Can you write out the whole listing exactly?
- - -
/-- `halt`: PROT at TL ≥ 1; else the task ends after its bundle (R126, R134, R402). -/
def execHalt (s : State) : Host.Outcome State Fault Refusal :=
  s.syllable fun x =>
    if x.c.inShadow then .error (Trap.mk' 2 0)
    else if 1 ≤ x.c.tl then .error (trapProt akOther)
    else .ok (x.c.modF fun f => { f with halting := true })

/-- The end of a task, when the bundle of its `halt` has committed: every loop level is discarded, and so are interrupts. -/
def Core.applyHalt (c : Core) : Core :=
  if c.f.halting then
    (c.modF fun f =>
      { f with mode := .halted, halting := false, arr := (c.clk, c.x.schc), timer := none, irqTimer := false, irqBelfry := false,
               irqDebug := false }).modL fun l => { l with levels := l.levels.map fun v => { v with kind := 0 } }
  else c

/-! System registers (R50 to R53, R135). -/

/-- True where R50 permits a read of system register `n` at a trap level. -/
def sysReadOk (n tl : Nat) : Bool :=
  if n = 0x03 ∨ (0x10 ≤ n ∧ n ≤ 0x15) then 1 ≤ tl else if 0x18 ≤ n ∧ n ≤ 0x1D then tl == 2 else true

/-- True where R50 permits a write of system register `n` at a trap level: a read-only register takes a write without effect,
and XINJ takes none at any level. -/
def sysWriteOk (n tl : Nat) : Bool :=
  if n ∈ [0x00, 0x01, 0x02, 0x05, 0x08] then true
  else if n = 0x09 then false
  else if 0x18 ≤ n ∧ n ≤ 0x1D then tl == 2
  else 1 ≤ tl

/-- A register of a trap bank. -/
def Bank.get (b : Bank) : Nat → Word
  | 0 => b.cause
  | 1 => b.epc
  | 2 => b.slot
  | 3 => b.lane
  | 4 => b.addr
  | _ => b.schc

/-- A trap bank with a register written: only the fields its map lists are kept (R53, R177). -/
def Bank.set (b : Bank) (i : Nat) (v : Word) : Bank :=
  match i with
  | 0 => { b with cause := v &&& 0x000000FF0000FFFF#64 }
  | 1 => { b with epc := v &&& 0xFFF#64 }
  | 2 => { b with slot := v &&& 7#64 }
  | 3 => { b with lane := v &&& 63#64 }
  | 4 => { b with addr := v }
  | _ => { b with schc := v }

/-- TTDIG: set by the caller from the spire (R53). -/
def Core.sysRead (c : Core) (gtime ttdig : Word) (n : Nat) : Word :=
  match n with
  | 0x00 => c.x.sstat
  | 0x01 => c.x.schc
  | 0x02 => gtime
  | 0x03 => c.x.xvec
  | 0x04 => c.x.ovp
  | 0x05 => c.x.splb
  | 0x06 => c.l.rrb.setWidth 64
  | 0x07 => c.l.sen.setWidth 64
  | 0x08 => ttdig
  | 0x09 => c.x.xinj
  | _ =>
    if n < 0x10 then BitVec.ofNat 64 (c.l.levels.getD (n - 0x0C) LoopLevel.zero).word
    else if n < 0x18 then c.x.bank1.get (n - 0x10)
    else if n < 0x20 then c.x.bank2.get (n - 0x18)
    else (c.l.levels.getD (n - 0x20) LoopLevel.zero).lpc

/-- The landing of a `wrsys` (R50 to R53). -/
def Core.sysWrite (c : Core) (n : Nat) (v : Word) : Core :=
  match n with
  | 0x00 =>
    c.modX fun x => { x with sstat := setField (setField (setField x.sstat 21 3 (field v 21 3)) 26 1 (field v 26 1)) 27 5 (field v 27 5) }
  | 0x03 => c.modX fun x => { x with xvec := v &&& 0xFC0#64 }
  | 0x04 => c.modX fun x => { x with ovp := v &&& 0x01FFFFFFFFFFF000#64 }
  | 0x06 => c.modL fun l => { l with rrb := v.setWidth 3 }
  | 0x07 => c.modL fun l => { l with sen := v.setWidth 16 }
  | _ =>
    if 0x0C ≤ n ∧ n < 0x10 then c.setLevel (n - 0x0C) ((c.l.levels.getD (n - 0x0C) LoopLevel.zero).ofWord v)
    else if 0x10 ≤ n ∧ n < 0x18 then c.modX fun x => { x with bank1 := x.bank1.set (n - 0x10) v }
    else if 0x18 ≤ n ∧ n < 0x20 then c.modX fun x => { x with bank2 := x.bank2.set (n - 0x18) v }
    else if 0x20 ≤ n ∧ n < 0x24 then c.setLevel (n - 0x20) { (c.l.levels.getD (n - 0x20) LoopLevel.zero) with lpc := v }
    else c

/-- `wrsys` (R50 to R52, R135): a write that would set FRM to 4 to 7, or a loop level's KIND to 3, raises ILLOP. -/
def execWrsys (a : BitVec 5) (n : BitVec 8) (s : State) : Host.Outcome State Fault Refusal :=
  s.syllable fun x =>
    let v := x.sc 0 a
    let n := n.toNat
    if (n = 0 ∧ 4 ≤ field v 21 3) ∨ (0x0C ≤ n ∧ n ≤ 0x0F ∧ field v 62 2 = 3) then .error (trapIllop x.syll)
    else if !sysWriteOk n x.c.tl then .error (trapProt akSys)
    else x.issue 5 (x.entry (.sys n v) (x.tt 5).lat (x.tt 5).lat) []

/-- `fenceq` (R137): a fence on the named timed queues at TL0, and a mark on the handler channel. -/
def execFenceq (m : BitVec 6) (s : State) : Host.Outcome State Fault Refusal :=
  s.syllable fun x =>
    let timed := m &&& 0b111101#6
    let at_ := (List.range 6).foldl (fun n q => if timed.getLsbD q then max n (x.c.e.lastLand.getD q 0) else n) 0
    .ok (x.c.modE fun e =>
      { e with fences := if timed = 0 ∨ 1 ≤ x.c.tl then e.fences else e.fences ++ [⟨timed, at_⟩],
               hFences := if m.getLsbD 1 then e.hFences.filter (fun u => e.cmds.any fun y => y.queue == 1 && decide (y.uid < u)) ++ [x.c.p.uid]
                 else e.hFences })

/-- `brk`: BRK, after slot 0 has committed (R132). A debugger that takes it is the trap entry's concern (R350). -/
def execBrk (i : BitVec 16) (s : State) : Host.Outcome State Fault Refusal :=
  s.syllable fun _ => .error ⟨19, i.toNat, 0, 0, true⟩

/-- `rngseed`: the new queue takes effect at issue + 1 (R136). -/
def execRngseed (a : BitVec 5) (s : State) : Host.Outcome State Fault Refusal :=
  s.syllable fun x => x.issue 62 (x.entry (.reseed (x.sc 0 a)) 1 1) []

/-- The all-zero syllable (R85). -/
def execNop (s : State) : Host.Outcome State Fault Refusal := s.syllable fun x => .ok x.c

/-- A syllable that raises ILLOP for its encoding (R84). -/
def execIllop (w : BitVec 32) (s : State) : Host.Outcome State Fault Refusal :=
  s.syllable fun _ => .error (trapIllop w)

end Sys2Proof.Machine
end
- - -
> RESULT BELOW:
/-- `halt`: PROT at TL ≥ 1; else the task ends after its bundle (R126, R134, R402). -/
def execHalt (s : State) : Host.Outcome State Fault Refusal :=
  s.syllable fun x =>
    if x.c.inShadow then .error (Trap.mk' 2 0)
    else if 1 ≤ x.c.tl then .error (trapProt akOther)
    else .ok (x.c.modF fun f => { f with halting := true })

/-- The end of a task, when the bundle of its `halt` has committed: every loop level is discarded, and so are interrupts. -/
def Core.applyHalt (c : Core) : Core :=
  if c.f.halting then
    (c.modF fun f =>
      { f with mode := .halted, halting := false, arr := (c.clk, c.x.schc), timer := none, irqTimer := false, irqBelfry := false,
               irqDebug := false }).modL fun l => { l with levels := l.levels.map fun v => { v with kind := 0 } }
  else c

/-! System registers (R50 to R53, R135). -/

/-- True where R50 permits a read of system register `n` at a trap level. -/
def sysReadOk (n tl : Nat) : Bool :=
  if n = 0x03 ∨ (0x10 ≤ n ∧ n ≤ 0x15) then 1 ≤ tl else if 0x18 ≤ n ∧ n ≤ 0x1D then tl == 2 else true

/-- True where R50 permits a write of system register `n` at a trap level: a read-only register takes a write without effect,
and XINJ takes none at any level. -/
def sysWriteOk (n tl : Nat) : Bool :=
  if n ∈ [0x00, 0x01, 0x02, 0x05, 0x08] then true
  else if n = 0x09 then false
  else if 0x18 ≤ n ∧ n ≤ 0x1D then tl == 2
  else 1 ≤ tl

/-- A register of a trap bank. -/
def Bank.get (b : Bank) : Nat → Word
  | 0 => b.cause
  | 1 => b.epc
  | 2 => b.slot
  | 3 => b.lane
  | 4 => b.addr
  | _ => b.schc

/-- A trap bank with a register written: only the fields its map lists are kept (R53, R177). -/
def Bank.set (b : Bank) (i : Nat) (v : Word) : Bank :=
  match i with
  | 0 => { b with cause := v &&& 0x000000FF0000FFFF#64 }
  | 1 => { b with epc := v &&& 0xFFF#64 }
  | 2 => { b with slot := v &&& 7#64 }
  | 3 => { b with lane := v &&& 63#64 }
  | 4 => { b with addr := v }
  | _ => { b with schc := v }

/-- TTDIG: set by the caller from the spire (R53). -/
def Core.sysRead (c : Core) (gtime ttdig : Word) (n : Nat) : Word :=
  match n with
  | 0x00 => c.x.sstat
  | 0x01 => c.x.schc
  | 0x02 => gtime
  | 0x03 => c.x.xvec
  | 0x04 => c.x.ovp
  | 0x05 => c.x.splb
  | 0x06 => c.l.rrb.setWidth 64
  | 0x07 => c.l.sen.setWidth 64
  | 0x08 => ttdig
  | 0x09 => c.x.xinj
  | _ =>
    if n < 0x10 then BitVec.ofNat 64 (c.l.levels.getD (n - 0x0C) LoopLevel.zero).word
    else if n < 0x18 then c.x.bank1.get (n - 0x10)
    else if n < 0x20 then c.x.bank2.get (n - 0x18)
    else (c.l.levels.getD (n - 0x20) LoopLevel.zero).lpc

/-- The landing of a `wrsys` (R50 to R53). -/
def Core.sysWrite (c : Core) (n : Nat) (v : Word) : Core :=
  match n with
  | 0x00 =>
    c.modX fun x => { x with sstat := setField (setField (setField x.sstat 21 3 (field v 21 3)) 26 1 (field v 26 1)) 27 5 (field v 27 5) }
  | 0x03 => c.modX fun x => { x with xvec := v &&& 0xFC0#64 }
  | 0x04 => c.modX fun x => { x with ovp := v &&& 0x01FFFFFFFFFFF000#64 }
  | 0x06 => c.modL fun l => { l with rrb := v.setWidth 3 }
  | 0x07 => c.modL fun l => { l with sen := v.setWidth 16 }
  | _ =>
    if 0x0C ≤ n ∧ n < 0x10 then c.setLevel (n - 0x0C) ((c.l.levels.getD (n - 0x0C) LoopLevel.zero).ofWord v)
    else if 0x10 ≤ n ∧ n < 0x18 then c.modX fun x => { x with bank1 := x.bank1.set (n - 0x10) v }
    else if 0x18 ≤ n ∧ n < 0x20 then c.modX fun x => { x with bank2 := x.bank2.set (n - 0x18) v }
    else if 0x20 ≤ n ∧ n < 0x24 then c.setLevel (n - 0x20) { (c.l.levels.getD (n - 0x20) LoopLevel.zero) with lpc := v }
    else c

/-- `wrsys` (R50 to R52, R135): a write that would set FRM to 4 to 7, or a loop level's KIND to 3, raises ILLOP. -/
def execWrsys (a : BitVec 5) (n : BitVec 8) (s : State) : Host.Outcome State Fault Refusal :=
  s.syllable fun x =>
    let v := x.sc 0 a
    let n := n.toNat
    if (n = 0 ∧ 4 ≤ field v 21 3) ∨ (0x0C ≤ n ∧ n ≤ 0x0F ∧ field v 62 2 = 3) then .error (trapIllop x.syll)
    else if !sysWriteOk n x.c.tl then .error (trapProt akSys)
    else x.issue 5 (x.entry (.sys n v) (x.tt 5).lat (x.tt 5).lat) []

/-- `fenceq` (R137): a fence on the named timed queues at TL0, and a mark on the handler channel. -/
def execFenceq (m : BitVec 6) (s : State) : Host.Outcome State Fault Refusal :=
  s.syllable fun x =>
    let timed := m &&& 0b111101#6
    let at_ := (List.range 6).foldl (fun n q => if timed.getLsbD q then max n (x.c.e.lastLand.getD q 0) else n) 0
    .ok (x.c.modE fun e =>
      { e with fences := if timed = 0 ∨ 1 ≤ x.c.tl then e.fences else e.fences ++ [⟨timed, at_⟩],
               hFences := if m.getLsbD 1 then e.hFences.filter (fun u => e.cmds.any fun y => y.queue == 1 && decide (y.uid < u)) ++ [x.c.p.uid]
                 else e.hFences })

/-- `brk`: BRK, after slot 0 has committed (R132). A debugger that takes it is the trap entry's concern (R350). -/
def execBrk (i : BitVec 16) (s : State) : Host.Outcome State Fault Refusal :=
  s.syllable fun _ => .error ⟨19, i.toNat, 0, 0, true⟩

/-- `rngseed`: the new queue takes effect at issue + 1 (R136). -/
def execRngseed (a : BitVec 5) (s : State) : Host.Outcome State Fault Refusal :=
  s.syllable fun x => x.issue 62 (x.entry (.reseed (x.sc 0 a)) 1 1) []

/-- The all-zero syllable (R85). -/
def execNop (s : State) : Host.Outcome State Fault Refusal := s.syllable fun x => .ok x.c

/-- A syllable that raises ILLOP for its encoding (R84). -/
def execIllop (w : BitVec 32) (s : State) : Host.Outcome State Fault Refusal :=
  s.syllable fun _ => .error (trapIllop w)

end Sys2Proof.Machine
end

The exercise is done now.